▶ [DIRECTIONS] Of all the lines in the entries below, give again exactly those starting at the line containing "s).rst = false)" and ending at the line containing "s).code, s.len, BitVec.ofBool", both ends included, and no others.
■ ■ ■ ■
-- ==== Sys2Proof/Laws/KeepsOps6.lean ====
section
/-! SUPPORT. Every operation of the files IsaMem, IsaFlow, IsaStrand, IsaBlock, IsaVec, Place, FidFire, Boundary, RegRows keeps what `Keeps` says: the queue, canonical stores, the free
counter and the fuses. -/

namespace Sys2Proof.Machine

theorem loadOp_keeps {r : State} (a0 : Nat) (a1 : BitVec 4) (a2 : Insn) (a3 : BitVec 5) (a4 : BitVec 5) (a5 : Int) (a6 : Nat) (a7 : Nat → Word) (a8 : State) (h : Keeps r a8) : Keeps r (loadOp a0 a1 a2 a3 a4 a5 a6 a7 a8) := by
  unfold loadOp
  refine State.insn_keeps _ _ _ _ _ h (fun s hs => State.runG_keeps _ _ _ _ hs ?_)
  exact cm_bind (ldN_cmk _ _ _) (fun _ => cm_pure _)

theorem execLdb_keeps {r : State} (a0 : Fin 36) (a1 : BitVec 4) (a2 : BitVec 5) (a3 : BitVec 5) (a4 : BitVec 12) (a5 : State) (h : Keeps r a5) (t : State) (e : execLdb a0 a1 a2 a3 a4 a5 = .next t) : Keeps r t := by
  unfold execLdb at e
  injection e with e
  subst e
  repeat' (first | assumption | intro _ | with_reducible apply loadOp_keeps | with_reducible apply keeps_ite | split | dsimp only)

theorem execLdbu_keeps {r : State} (a0 : Fin 36) (a1 : BitVec 4) (a2 : BitVec 5) (a3 : BitVec 5) (a4 : BitVec 12) (a5 : State) (h : Keeps r a5) (t : State) (e : execLdbu a0 a1 a2 a3 a4 a5 = .next t) : Keeps r t := by
  unfold execLdbu at e
  injection e with e
  subst e
  repeat' (first | assumption | intro _ | with_reducible apply loadOp_keeps | with_reducible apply keeps_ite | split | dsimp only)

theorem execLdh_keeps {r : State} (a0 : Fin 36) (a1 : BitVec 4) (a2 : BitVec 5) (a3 : BitVec 5) (a4 : BitVec 12) (a5 : State) (h : Keeps r a5) (t : State) (e : execLdh a0 a1 a2 a3 a4 a5 = .next t) : Keeps r t := by
  unfold execLdh at e
  injection e with e
  subst e
  repeat' (first | assumption | intro _ | with_reducible apply loadOp_keeps | with_reducible apply keeps_ite | split | dsimp only)

theorem execLdhu_keeps {r : State} (a0 : Fin 36) (a1 : BitVec 4) (a2 : BitVec 5) (a3 : BitVec 5) (a4 : BitVec 12) (a5 : State) (h : Keeps r a5) (t : State) (e : execLdhu a0 a1 a2 a3 a4 a5 = .next t) : Keeps r t := by
  unfold execLdhu at e
  injection e with e
  subst e
  repeat' (first | assumption | intro _ | with_reducible apply loadOp_keeps | with_reducible apply keeps_ite | split | dsimp only)

theorem execLdw_keeps {r : State} (a0 : Fin 36) (a1 : BitVec 4) (a2 : BitVec 5) (a3 : BitVec 5) (a4 : BitVec 12) (a5 : State) (h : Keeps r a5) (t : State) (e : execLdw a0 a1 a2 a3 a4 a5 = .next t) : Keeps r t := by
  unfold execLdw at e
  injection e with e
  subst e
  repeat' (first | assumption | intro _ | with_reducible apply loadOp_keeps | with_reducible apply keeps_ite | split | dsimp only)

theorem execLdd_keeps {r : State} (a0 : Fin 36) (a1 : BitVec 4) (a2 : BitVec 5) (a3 : BitVec 5) (a4 : BitVec 12) (a5 : State) (h : Keeps r a5) (t : State) (e : execLdd a0 a1 a2 a3 a4 a5 = .next t) : Keeps r t := by
  unfold execLdd at e
  injection e with e
  subst e
  refine State.insn_keeps _ _ _ _ _ h (fun s hs => State.runG_keeps _ _ _ _ hs ?_)
  exact cm_bind (ldN_cmk _ _ _) (fun _ => cm_pure _)

theorem execLdw32_keeps {r : State} (a0 : Fin 36) (a1 : BitVec 4) (a2 : BitVec 5) (a3 : BitVec 5) (a4 : Word) (a5 : State) (h : Keeps r a5) (t : State) (e : execLdw32 a0 a1 a2 a3 a4 a5 = .next t) : Keeps r t := by
  unfold execLdw32 at e
  injection e with e
  subst e
  repeat' (first | assumption | intro _ | with_reducible apply loadOp_keeps | with_reducible apply keeps_ite | split | dsimp only)

theorem State.postStore_keeps {r : State} (a0 : State) (a1 : Nat) (a2 : Insn) (a3 : Nat) (a4 : Nat) (a5 : Nat) (h : Keeps r a0) : Keeps r (State.postStore a0 a1 a2 a3 a4 a5) := by
  unfold State.postStore
  refine keeps_ite _ ?_ ?_
  · refine State.exc_keeps _ _ _ _ ?_
    exact h
  · extract_lets -merge -useContext +onlyGivenNames z0
    have hz0 : Keeps r z0.2 := by
      unfold z0
      refine State.coreWrite_keeps _ _ _ _ _ ?_
      exact h
    clear_value z0
    split
    · refine State.exc_keeps _ _ _ _ ?_
      exact hz0
    · refine State.finish_keeps _ _ _ _ ?_
      refine State.notePosted_keeps _ _ ?_
      refine State.storeError_keeps _ _ _ ?_
      exact hz0
    · refine State.finish_keeps _ _ _ _ ?_
      refine State.notePosted_keeps _ _ ?_
      exact hz0

theorem storeOp_keeps {r : State} (a0 : Nat) (a1 : BitVec 4) (a2 : Insn) (a3 : BitVec 5) (a4 : Int) (a5 : Nat) (a6 : Ctx → Nat) (a7 : State) (h : Keeps r a7) : Keeps r (storeOp a0 a1 a2 a3 a4 a5 a6 a7) := by
  unfold storeOp
  refine State.insn_keeps _ _ _ _ _ ?_ ?_
  · exact h
  · intro w0_0 hw0
    refine State.postStore_keeps _ _ _ _ _ _ ?_
    exact hw0

theorem execStb_keeps {r : State} (a0 : Fin 36) (a1 : BitVec 4) (a2 : BitVec 5) (a3 : BitVec 5) (a4 : BitVec 12) (a5 : State) (h : Keeps r a5) (t : State) (e : execStb a0 a1 a2 a3 a4 a5 = .next t) : Keeps r t := by
  unfold execStb at e
  injection e with e
  subst e
  repeat' (first | assumption | intro _ | with_reducible apply storeOp_keeps | with_reducible apply keeps_ite | split | dsimp only)

theorem execSth_keeps {r : State} (a0 : Fin 36) (a1 : BitVec 4) (a2 : BitVec 5) (a3 : BitVec 5) (a4 : BitVec 12) (a5 : State) (h : Keeps r a5) (t : State) (e : execSth a0 a1 a2 a3 a4 a5 = .next t) : Keeps r t := by
  unfold execSth at e
  injection e with e
  subst e
  repeat' (first | assumption | intro _ | with_reducible apply storeOp_keeps | with_reducible apply keeps_ite | split | dsimp only)

theorem execStw_keeps {r : State} (a0 : Fin 36) (a1 : BitVec 4) (a2 : BitVec 5) (a3 : BitVec 5) (a4 : BitVec 12) (a5 : State) (h : Keeps r a5) (t : State) (e : execStw a0 a1 a2 a3 a4 a5 = .next t) : Keeps r t := by
  unfold execStw at e
  injection e with e
  subst e
  repeat' (first | assumption | intro _ | with_reducible apply storeOp_keeps | with_reducible apply keeps_ite | split | dsimp only)

theorem execStd_keeps {r : State} (a0 : Fin 36) (a1 : BitVec 4) (a2 : BitVec 5) (a3 : BitVec 5) (a4 : BitVec 12) (a5 : State) (h : Keeps r a5) (t : State) (e : execStd a0 a1 a2 a3 a4 a5 = .next t) : Keeps r t := by
  unfold execStd at e
  injection e with e
  subst e
  repeat' (first | assumption | intro _ | with_reducible apply storeOp_keeps | with_reducible apply keeps_ite | split | dsimp only)

theorem execStw32_keeps {r : State} (a0 : Fin 36) (a1 : BitVec 4) (a2 : BitVec 5) (a3 : BitVec 5) (a4 : Word) (a5 : State) (h : Keeps r a5) (t : State) (e : execStw32 a0 a1 a2 a3 a4 a5 = .next t) : Keeps r t := by
  unfold execStw32 at e
  injection e with e
  subst e
  repeat' (first | assumption | intro _ | with_reducible apply storeOp_keeps | with_reducible apply keeps_ite | split | dsimp only)

theorem State.branchTo_keeps {r : State} (a0 : State) (a1 : Nat) (a2 : Nat) (a3 : Ctx → Ctx) (h : Keeps r a0) : Keeps r (State.branchTo a0 a1 a2 a3) := by
  unfold State.branchTo
  refine State.modCore_keeps _ _ _ ?_
  exact h

theorem execB_keeps {r : State} (a0 : Fin 36) (a1 : BitVec 4) (a2 : BitVec 22) (a3 : State) (h : Keeps r a3) (t : State) (e : execB a0 a1 a2 a3 = .next t) : Keeps r t := by
  unfold execB at e
  injection e with e
  subst e
  repeat' (first | assumption | intro _ | with_reducible apply State.insn_keeps | with_reducible apply State.branchTo_keeps | with_reducible apply keeps_ite | split | dsimp only)

theorem execBl_keeps {r : State} (a0 : Fin 36) (a1 : BitVec 4) (a2 : BitVec 22) (a3 : State) (h : Keeps r a3) (t : State) (e : execBl a0 a1 a2 a3 = .next t) : Keeps r t := by
  unfold execBl at e
  injection e with e
  subst e
  repeat' (first | assumption | intro _ | with_reducible apply State.insn_keeps | with_reducible apply State.branchTo_keeps | with_reducible apply keeps_ite | split | dsimp only)

theorem branchReg_keeps {r : State} (a0 : Nat) (a1 : Nat) (a2 : BitVec 4) (a3 : BitVec 5) (a4 : BitVec 5) (a5 : BitVec 5) (a6 : Bool) (a7 : State) (h : Keeps r a7) : Keeps r (branchReg a0 a1 a2 a3 a4 a5 a6 a7) := by
  unfold branchReg
  extract_lets -merge -useContext +onlyGivenNames z0
  clear_value z0
  refine State.insn_keeps _ _ _ _ _ ?_ ?_
  · exact h
  · intro w1_0 hw1
    extract_lets -merge -useContext +onlyGivenNames z2
    clear_value z2
    refine keeps_ite _ ?_ ?_
    · refine State.exc_keeps _ _ _ _ ?_
      exact hw1
    · refine keeps_ite _ ?_ ?_
      · refine State.branchTo_keeps _ _ _ _ ?_
        exact hw1
      · refine State.branchTo_keeps _ _ _ _ ?_
        exact hw1

theorem execBr_keeps {r : State} (a0 : Fin 36) (a1 : BitVec 4) (a2 : BitVec 5) (a3 : BitVec 5) (a4 : BitVec 5) (a5 : State) (h : Keeps r a5) (t : State) (e : execBr a0 a1 a2 a3 a4 a5 = .next t) : Keeps r t := by
  unfold execBr at e
  injection e with e
  subst e
  repeat' (first | assumption | intro _ | with_reducible apply branchReg_keeps | with_reducible apply keeps_ite | split | dsimp only)

theorem execBlr_keeps {r : State} (a0 : Fin 36) (a1 : BitVec 4) (a2 : BitVec 5) (a3 : BitVec 5) (a4 : BitVec 5) (a5 : State) (h : Keeps r a5) (t : State) (e : execBlr a0 a1 a2 a3 a4 a5 = .next t) : Keeps r t := by
  unfold execBlr at e
  injection e with e
  subst e
  repeat' (first | assumption | intro _ | with_reducible apply branchReg_keeps | with_reducible apply keeps_ite | split | dsimp only)

theorem execRep_keeps {r : State} (a0 : Fin 36) (a1 : BitVec 4) (a2 : BitVec 8) (a3 : Bool) (a4 : Bool) (a5 : BitVec 12) (a6 : State) (h : Keeps r a6) (t : State) (e : execRep a0 a1 a2 a3 a4 a5 a6 = .next t) : Keeps r t := by
  unfold execRep at e
  injection e with e
  subst e
  repeat' (first | assumption | intro _ | with_reducible apply State.insn_keeps | with_reducible apply State.exc_keeps | with_reducible apply State.setCtx_keeps | with_reducible apply keeps_ite | split | dsimp only)
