/-! ## Accesses, the queue, the stores -/

/-- Strand 3's release waits before core 5's writes to island DSP; a decided knot holds TB.TCYC; power domain 16 is off. -/
def postedRel : State := { up with dsp := { up.dsp with posted := [⟨3, 0, 0, 0x20008, [1, 2, 3, 4], 5⟩] } }
def lockedKnot : State := (up.set (R.K_STAT_STATE 3) 5).setKnot 3 { ents := [[0x10000000, 0x10310008, 5, 0xFFFFFFFF]] }
def bankOff : State := up.set R.PMU_PD_STAT_PD 0xFEFFFF
def core0q : Requester := ⟨.core, 0, 0, some 2⟩
theorem witness_RegisterAccess : up.memLike 0x10005100 = false ∧ up.memLike 0x20008 = true ∧ up.range 0x20008 = some .sram ∧ up.range 0x04000000 = some .mramLog ∧
    up.range 0x10104000 = none ∧ up.range 0x10005040 = some .ax ∧ Permits up host 0x10005100 7 ∧ specOf 0x10005100 ≠ none ∧ specOf 0x10005014 = none ∧
    up.check host 0x20008 8 7 .write = .ok ∧ up.check ⟨.core, 5, 3, some 2⟩ 0x10005100 4 7 .write = .noRights ∧
    bankOff.check core0q 0x10100000 4 7 .write = .off 36 ∧ up.range 0x10400000 = some .id ∧ lockedKnot.kLocked 0x10310008 = true ∧
    regMask Acc.isRWS 0x10310008 ≠ 0 ∧ postedRel.dsp.posted ≠ [] ∧ up.islOn islSYS = true ∧ up.tim.failed = [] :=
  ⟨by decide, by decide, by decide, by decide, by decide, by decide, may_of (by decide), by decide, by decide, by decide, by decide, by decide,
    by decide, by decide, by decide, by decide, by decide, by decide⟩
theorem test_register_access : (after (.registerWrite host 0x10005100 .b4 7) up).reg 0x10005100 = 7 ∧ (after (.registerWrite host 0x10005101 .b4 7) up).resp = .accessError ∧
    (after (.registerWrite host 0x20008 .b8 0x1122334455667788) up).rd 0x2000C 4 = 0x11223344 ∧ (after (.registerWrite host 0x10104000 .b4 7) up).resp = .accessError ∧
    (after (.registerWrite ⟨.core, 5, 3, some 2⟩ 0x10005100 .b4 7) up).f R.DOM_VIOL_CNT = 1 ∧ (after (.registerWrite core0q 0x10100000 .b4 7) bankOff).f R.PMU_OFFRESP_CNT = 1 := by
  decide +kernel
theorem test_step : step { up with pending := [.railFault 3] } = exec (.railFault 3) { up with pending := [] } ∧ step State.reset = .next State.reset.tick := ⟨rfl, rfl⟩
theorem witness_ResetState : State.reset.canonical = true ∧ State.reset.f R.TB_TCYC = 31250 ∧ State.reset.f R.KE_POOL_FREE = 8192 := by decide
/-- The largest value of every header field fits its bytes. -/
def fullHdr : Hdr := { oui := 0xFFFFFF, proto := 0xFFFF, cycle := 0xFFFFFFFF, tstamp := 0xFFFFFFFF, corr := 0xFFFFFFFF, hops := 255, plen := 28 }
theorem witness_FrameHeaderRoundTrip : fullHdr.Fits := by constructor <;> decide
theorem witness_FrameHeaderRoundTrip_area : let d : Dg := { dtype := 1, node := 3, dlen := 16, ulen := 4, hits := 65535, off := 80 }
    [(d, List.replicate 20 (7 : Byte))].length ≤ 180 ∧ d.hits < 65536 ∧ d.dlen + d.ulen = 20 ∧ d.off = 80 + 0 ∧ fullHdr.plen = 8 + 20 := by decide
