@[simp] theorem stepped_cfg (s : State) : (stepped s).cfg = s.cfg := by
  cases h : (pinsNow s).rst with
  | false => rw [stepped_of_command h, after_cfg, takePins_cfg]
  | true => rw [stepped_of_reset h, hardReset_cfg, takePins_cfg]

theorem fedCase_out (d : Byte) (s : State) :
    (fedCase d s).out =
      if d = Config.lf ∧ s.crPend = true ∧ s.len ≠ 0#8 then some (recordOf s) else s.out := by
  obtain ⟨rfl, h⟩ | ⟨rfl, hc, hl, h⟩ | ⟨rfl, _, hl, h⟩ | ⟨_, hlf, h⟩ := fedCase_cases d s
  · rw [h, if_neg (fun hd => absurd hd.1 (by decide)), heldCommitted_out]
  · rw [h, if_pos ⟨rfl, hc, hl⟩, clearLine_out, emit_out]
  · rw [h, if_neg (fun hd => hd.2.2 hl), clearLine_out]
  · rw [h, if_neg (fun hd => hlf ⟨hd.1, hd.2.1⟩), committed_out, heldCommitted_out]

/-- A FEED emits the record of the line it ends, else nothing. -/
theorem fed_out (d : Byte) (s : State) :
    (fed d s).out =
      if d = Config.lf ∧ s.crPend = true ∧ s.len ≠ 0#8 then some (recordOf s) else none :=
  fedCase_out d (emit none s)

theorem endsLine_of_char {i : Instr} {d : Byte} (h : i.char? = some d) (s : State) :
    endsLine i s = true ↔ d = Config.lf ∧ s.crPend = true ∧ s.len ≠ 0#8 := by
  simp [endsLine, h, and_assoc]

/-- A command emits the record of the line it ends, else nothing. -/
theorem after_out (i : Instr) (s : State) :
    (after i s).out = if endsLine i s = true then some (recordOf s) else none := by
  cases h : i.char? with
  | some d => simp only [after_feed h, fed_out, endsLine_of_char h]
  | none =>
    rw [if_neg (by simp [endsLine, h])]
    cases i with
    | nop | clr | rsv => rfl
    | _ => cases h

/-- A step with a record is no reset step and ends a line; the record is that of the state before. -/
theorem stepped_out (s : State) :
    (stepped s).out =
      if (pinsNow s).rst = false ∧ endsLine (decode (pinsNow s).word) s = true
      then some (recordOf s) else none := by
  cases h : (pinsNow s).rst with
  | false =>
    rw [stepped_of_command h, after_out]
    simp only [true_and]
    -- `takePins` changes nothing that `endsLine` and `recordOf` read.
    rfl
  | true => simp [stepped_of_reset h]

/-! ## The result port (R23) -/

theorem padText_nil (cap : Nat) : padText cap [] = List.replicate cap 0 := by simp [padText]

theorem padText_length (cap : Nat) (t : List Byte) : (padText cap t).length = cap := by
  simp [padText]

theorem padText_getD {cap i : Nat} (t : List Byte) (hi : i < cap) :
    (padText cap t).getD i 0 = t.getD i 0 := by
  rw [List.getD_eq_getElem?_getD, List.getD_eq_getElem?_getD, padText, List.getElem?_take_of_lt hi]
  by_cases ht : i < t.length
  · rw [List.getElem?_append_left ht]
  · have ht : t.length ≤ i := Nat.le_of_not_lt ht
    rw [List.getElem?_append_right ht, List.getElem?_eq_none ht, List.getElem?_replicate]
    split <;> rfl

theorem textOf_getD (s : State) (i : Nat) :
    (textOf s).getD i 0 = if i < storedCount s then s.lb.read i else 0 := by
  by_cases h : i < storedCount s <;> simp [textOf, h]

theorem resultPort_of_none {t : State} (h : t.out = none) :
    resultPort t = ⟨0, 0, 0, 0, List.replicate t.cfg.lineCap 0, 0, 0, 0⟩ := by
  simp only [resultPort, h, padText_nil]

theorem resultPort_of_some {t : State} {r : Result} (h : t.out = some r) :
    resultPort t =
      ⟨1, r.verdict.code, r.len, BitVec.ofBool r.trunc, padText t.cfg.lineCap r.text, r.typeCode,
        r.star, r.nfields⟩ := by
  simp only [resultPort, h]

/-- R23: `res_text` shows the stored characters of the line, and 0 above them. -/
theorem padText_textOf_getD (s : State) {i : Nat} (hi : i < s.cfg.lineCap) :
    (padText s.cfg.lineCap (textOf s)).getD i 0 =
      if i < min s.len.toNat s.cfg.lineCap then s.lb.read i else 0 := by
  rw [padText_getD _ hi, textOf_getD, storedCount]

/-! ## The parts of a Sentence (R101 to R103) -/

/-- A character occurs at most once for each index of a region of LB. -/
theorem count_region_le (m : Memory) (c : Byte) (n : Nat) :
    ((List.range n).map fun i => m.read i).count c ≤ n := by
  calc ((List.range n).map fun i => m.read i).count c
      ≤ ((List.range n).map fun i => m.read i).length := List.count_le_length
    _ = n := by rw [List.length_map, List.length_range]

/-- Of an OK line, STAR_IDX is LEN - 3 (R105). -/
theorem starIdx_of_ok {s : State} (h : verdictIs s = .ok) : s.starIdx = s.len - 3#8 := by
  obtain ⟨hstar, _⟩ := ok_bounds h
  bv_omega

/-- The parts of a Sentence in the record of an OK line (R101 to R103). -/
theorem recordOf_of_ok {s : State} (h : verdictIs s = .ok) :
    (recordOf s).typeCode = s.lb.read 3 ++ s.lb.read 4 ++ s.lb.read 5 ∧
      (recordOf s).star = s.starIdx ∧
      (recordOf s).nfields = BitVec.ofNat 7
        (1 + ((List.range s.starIdx.toNat).map fun i => s.lb.read i).count Config.comma) :=
  ⟨if_pos h, if_pos h, if_pos h⟩

/-- The field count of an OK line fits `res_nfields`: the line has at most 79 characters before its
first `*`, so the 7 bits never wrap (R103). -/
theorem recordOf_nfields_toNat {s : State} (h : verdictIs s = .ok) :
    (recordOf s).nfields.toNat =
      1 + ((List.range s.starIdx.toNat).map fun i => s.lb.read i).count Config.comma := by
  obtain ⟨hstar, hlen⟩ := ok_bounds h
  obtain ⟨_, _, hfields⟩ := recordOf_of_ok h
  have hcount := count_region_le s.lb Config.comma s.starIdx.toNat
  rw [hfields, BitVec.toNat_ofNat, Nat.mod_eq_of_lt (by omega)]

/-- The record of a line with an error has none of the parts of a Sentence. -/
theorem recordOf_of_error {s : State} (h : verdictIs s ≠ .ok) :
    (recordOf s).typeCode = 0 ∧ (recordOf s).star = 0 ∧ (recordOf s).nfields = 0 :=
  ⟨if_neg h, if_neg h, if_neg h⟩

/-- R23: the port of a step that ends no line. -/
theorem resultPort_stepped_of_no_line {s : State}
    (h : (pinsNow s).rst = true ∨ endsLine (decode (pinsNow s).word) s = false) :
    resultPort (stepped s) = ⟨0, 0, 0, 0, List.replicate s.cfg.lineCap 0, 0, 0, 0⟩ := by
  have hout : (stepped s).out = none := by
    rw [stepped_out, if_neg]
    rcases h with h | h <;> simp [h]
  rw [resultPort_of_none hout, stepped_cfg]

/-- R23: the port of a step that ends a line shows its record. -/
theorem resultPort_stepped_of_line {s : State} (hr : (pinsNow s).rst = false)
    (he : endsLine (decode (pinsNow s).word) s = true) :
    resultPort (stepped s) =
      ⟨1, (verdictIs s).code, s.len, BitVec.ofBool (decide (s.cfg.lineCap < s.len.toNat)),
        padText s.cfg.lineCap (textOf s), (recordOf s).typeCode, (recordOf s).star,
        (recordOf s).nfields⟩ := by
  have hout : (stepped s).out = some (recordOf s) := by rw [stepped_out, if_pos ⟨hr, he⟩]
  rw [resultPort_of_some hout, stepped_cfg]
  rfl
■ ■ ■ ■
▶ [EXERCISE OUTPUT]
theorem resultPort_stepped_of_line {s : State} (hr : (pinsNow s).rst = false)
    (he : endsLine (decode (pinsNow s).word) s = true) :
    resultPort (stepped s) =
      ⟨1, (verdictIs s).code, s.len, BitVec.ofBool (decide (s.cfg.lineCap < s.len.toNat)),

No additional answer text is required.